What you give back must match the data character for character.

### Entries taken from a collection
|---|
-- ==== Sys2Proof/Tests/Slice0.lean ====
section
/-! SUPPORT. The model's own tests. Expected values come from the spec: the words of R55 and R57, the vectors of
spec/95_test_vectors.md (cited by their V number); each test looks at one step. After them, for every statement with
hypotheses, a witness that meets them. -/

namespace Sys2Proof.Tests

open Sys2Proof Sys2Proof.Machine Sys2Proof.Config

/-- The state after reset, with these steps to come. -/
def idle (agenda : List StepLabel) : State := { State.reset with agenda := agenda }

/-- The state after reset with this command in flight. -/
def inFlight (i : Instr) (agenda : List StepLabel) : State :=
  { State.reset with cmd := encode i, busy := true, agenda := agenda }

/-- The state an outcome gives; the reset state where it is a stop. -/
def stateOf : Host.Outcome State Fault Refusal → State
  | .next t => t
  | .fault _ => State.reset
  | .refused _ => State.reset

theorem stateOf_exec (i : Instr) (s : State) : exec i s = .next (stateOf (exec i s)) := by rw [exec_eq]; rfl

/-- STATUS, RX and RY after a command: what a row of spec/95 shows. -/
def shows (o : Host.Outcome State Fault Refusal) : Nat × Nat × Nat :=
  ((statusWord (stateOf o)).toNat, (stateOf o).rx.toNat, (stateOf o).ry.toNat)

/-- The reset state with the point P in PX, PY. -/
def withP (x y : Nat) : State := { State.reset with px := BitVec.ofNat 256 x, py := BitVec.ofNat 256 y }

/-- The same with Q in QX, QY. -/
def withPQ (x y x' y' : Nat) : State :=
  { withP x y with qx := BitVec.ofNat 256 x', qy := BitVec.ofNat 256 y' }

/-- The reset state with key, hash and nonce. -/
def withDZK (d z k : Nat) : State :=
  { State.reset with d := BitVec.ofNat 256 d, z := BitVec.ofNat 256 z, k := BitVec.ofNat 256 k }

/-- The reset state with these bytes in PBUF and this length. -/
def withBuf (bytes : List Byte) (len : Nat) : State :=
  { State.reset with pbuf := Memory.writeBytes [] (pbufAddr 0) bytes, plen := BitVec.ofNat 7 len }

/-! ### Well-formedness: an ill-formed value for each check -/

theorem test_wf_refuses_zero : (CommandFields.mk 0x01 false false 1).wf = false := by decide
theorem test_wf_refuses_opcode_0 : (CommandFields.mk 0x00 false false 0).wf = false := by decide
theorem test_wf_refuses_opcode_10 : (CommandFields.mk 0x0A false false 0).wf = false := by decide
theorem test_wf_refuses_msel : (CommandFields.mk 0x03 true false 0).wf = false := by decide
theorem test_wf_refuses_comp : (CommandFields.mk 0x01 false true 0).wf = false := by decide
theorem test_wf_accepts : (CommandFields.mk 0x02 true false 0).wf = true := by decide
|---|
### Completed task
-- ==== Sys2Proof/Tests/Slice0.lean ====
section
/-! SUPPORT. The model's own tests. Expected values come from the spec: the words of R55 and R57, the vectors of
spec/95_test_vectors.md (cited by their V number); each test looks at one step. After them, for every statement with
hypotheses, a witness that meets them. -/

namespace Sys2Proof.Tests

open Sys2Proof Sys2Proof.Machine Sys2Proof.Config

/-- The state after reset, with these steps to come. -/
def idle (agenda : List StepLabel) : State := { State.reset with agenda := agenda }

/-- The state after reset with this command in flight. -/
def inFlight (i : Instr) (agenda : List StepLabel) : State :=
  { State.reset with cmd := encode i, busy := true, agenda := agenda }

/-- The state an outcome gives; the reset state where it is a stop. -/
def stateOf : Host.Outcome State Fault Refusal → State
  | .next t => t
  | .fault _ => State.reset
  | .refused _ => State.reset

theorem stateOf_exec (i : Instr) (s : State) : exec i s = .next (stateOf (exec i s)) := by rw [exec_eq]; rfl

/-- STATUS, RX and RY after a command: what a row of spec/95 shows. -/
def shows (o : Host.Outcome State Fault Refusal) : Nat × Nat × Nat :=
  ((statusWord (stateOf o)).toNat, (stateOf o).rx.toNat, (stateOf o).ry.toNat)

/-- The reset state with the point P in PX, PY. -/
def withP (x y : Nat) : State := { State.reset with px := BitVec.ofNat 256 x, py := BitVec.ofNat 256 y }

/-- The same with Q in QX, QY. -/
def withPQ (x y x' y' : Nat) : State :=
  { withP x y with qx := BitVec.ofNat 256 x', qy := BitVec.ofNat 256 y' }

/-- The reset state with key, hash and nonce. -/
def withDZK (d z k : Nat) : State :=
  { State.reset with d := BitVec.ofNat 256 d, z := BitVec.ofNat 256 z, k := BitVec.ofNat 256 k }

/-- The reset state with these bytes in PBUF and this length. -/
def withBuf (bytes : List Byte) (len : Nat) : State :=
  { State.reset with pbuf := Memory.writeBytes [] (pbufAddr 0) bytes, plen := BitVec.ofNat 7 len }

/-! ### Well-formedness: an ill-formed value for each check -/

theorem test_wf_refuses_zero : (CommandFields.mk 0x01 false false 1).wf = false := by decide
theorem test_wf_refuses_opcode_0 : (CommandFields.mk 0x00 false false 0).wf = false := by decide
theorem test_wf_refuses_opcode_10 : (CommandFields.mk 0x0A false false 0).wf = false := by decide
theorem test_wf_refuses_msel : (CommandFields.mk 0x03 true false 0).wf = false := by decide
theorem test_wf_refuses_comp : (CommandFields.mk 0x01 false true 0).wf = false := by decide
theorem test_wf_accepts : (CommandFields.mk 0x02 true false 0).wf = true := by decide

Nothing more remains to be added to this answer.